Copy, word for word, the lines of the entries below between the one with "def frameUse (s" and the one with "none => (none, false)", inclusive, and leave out everything else.
────────────────
/-- What a frame of a stack holds: the key of its first byte, and whether it is the source or the destination of a move. -/
def frameUse (s : State) (n f : Nat) : Option Nat × Bool :=
  let at' (l : Loc) : Bool := inPackage l s.self && l.stack == n && l.frame == f
  let hit (d : AMap DirEntry) : Option (Nat × DirEntry) := d.find? fun x => x.2.st != 0 && (at' x.2.home || (x.2.st == 2 && at' x.2.src))
  let key (k : Nat) : Nat := if k < 2 ^ 20 then k * 0x200000 else nodeBase (k / 2 ^ 20) + k % 2 ^ 20 * 0x200000
  match (hit s.mem.dir).orElse fun _ => hit s.mem.guests with
  | some x => (some (key x.1), x.2.st == 2)
  | none => match hit s.mem.mirrorDir with
    | some x => (some (if x.1 < 2 ^ 20 then nodeBase s.partner + x.1 * 0x200000 else key x.1), false)
    | none => (none, false)

/-- Note one correction in a row in this pass; at the third the row is replaced by a spare, and where none is left that is a stack
fault (R69, R440). The extent of a row is not stated: 32 atoms that follow one another are taken as one. Log: 232 DESIGN CHOICE. -/
def rowHit (s : State) (n atom addr : Nat) : State :=
  let row := atom / 32
  let s := s.modStk n fun k =>
    let c := AMap.get 0 k.rowHits row + 1
    if 3 ≤ c ∧ k.spareRows ≠ 0 then { k with rowHits := AMap.erase k.rowHits row, spareRows := k.spareRows - 1 }
    else { k with rowHits := AMap.set k.rowHits row c }
  if 3 ≤ AMap.get 0 (s.stk n).rowHits row then
    raise s { die := dieOf 5 n, cls := 5, inst := n, cause := 3, addr := addr }
  else s

/-- PATROL_SCRUB: atom `atom` of a stack, counted through its frames, in a frame whose number modulo 16 is 8, once in a scrub pass;
a frame of a move in progress is skipped (R69, R73). What the row finds adds to errors that are there already. -/
def doPatrolScrub (s : State) (n atom badSymbols : Nat) : State :=
  let (key, moving) := frameUse s n (atom / 0x8000)
  let a := match key with | some k => k / 64 + atom % 0x8000 | none => frameAtom n atom
  if s.time.lfc % 16 ≠ 8 ∨ ! (s.stk n).joined ∨ (s.stk n).fenced ∨ moving then s
  else
    let s := s.modStk n fun k => if k.scrubPass = scrubPassOf s then k else { k with scrubPass := scrubPassOf s, rowHits := [], scrubbed := [] }
    if (s.stk n).scrubbed.contains atom then s
    else
      let bad := badSymbols + AMap.get 0 s.mem.upsets a
      let s := s.modStk n fun k => { k with scrubbed := atom :: k.scrubbed }
      let s := decodeAtom (if AMap.has s.mem.upsets a then s.modMem fun m => { m with upsets := AMap.erase m.upsets a } else s) n a bad
      if bad = 0 ∨ 4 < bad then s else rowHit s n atom (atomAddr s a)

/-- REFRESH_SLOT: slot `i` of the frame on every stack that uses it (R70). -/
def doRefreshSlot (s : State) (i : Nat) : State :=
  if 32 ≤ i then s
  else (List.range 32).foldl (fun s n =>
    let k := s.stk n
    if k.joined ∧ ! k.fenced ∧ (k.hot ∨ i % 2 = 0) then s.modStk n fun k => { k with lastRefresh := s.time.lfc * 32 + i } else s) s

/-- ACCESS_PERFORMED: the oldest write of one of a target's lanes is performed (R260, R264), and its atom is decoded (R67). -/
def doAccessPerformed (s : State) (t : Target) (lane : Lane) (badSymbols : Nat) : State :=
  match findIdx (fun i => match i with | .write t' l _ _ _ _ => t' == t && l == lane | _ => false) s.mem.lanes with
  | none => s
  | some i =>
    match s.mem.lanes[i]? with
    | some (.write t' l key d part poison) =>
      -- an earlier accepted access to a common atom from another lane goes first (R262)
      let earlier := (s.mem.lanes.take i).any fun j => match j with
        | .write _ _ k e _ _ => (atomsOf k e.length).any (atomsOf key d.length).contains
        | .inc _ _ _ _ _ => false
      if earlier then s
      else
        let s := s.modMem fun m => { m with lanes := m.lanes.eraseIdx i }
        let s := performItem s (.write t' l key d part poison)
        match t with
        | .stack n => decodeAtom s n (key / 64) badSymbols
        | .spad _ => decodeLine s (key / 64) badSymbols
    | _ => s

end Sys2Proof.Machine
end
────────────────
### Exercise output:
def frameUse (s : State) (n f : Nat) : Option Nat × Bool :=
  let at' (l : Loc) : Bool := inPackage l s.self && l.stack == n && l.frame == f
  let hit (d : AMap DirEntry) : Option (Nat × DirEntry) := d.find? fun x => x.2.st != 0 && (at' x.2.home || (x.2.st == 2 && at' x.2.src))
  let key (k : Nat) : Nat := if k < 2 ^ 20 then k * 0x200000 else nodeBase (k / 2 ^ 20) + k % 2 ^ 20 * 0x200000
  match (hit s.mem.dir).orElse fun _ => hit s.mem.guests with
  | some x => (some (key x.1), x.2.st == 2)
  | none => match hit s.mem.mirrorDir with
    | some x => (some (if x.1 < 2 ^ 20 then nodeBase s.partner + x.1 * 0x200000 else key x.1), false)
    | none => (none, false)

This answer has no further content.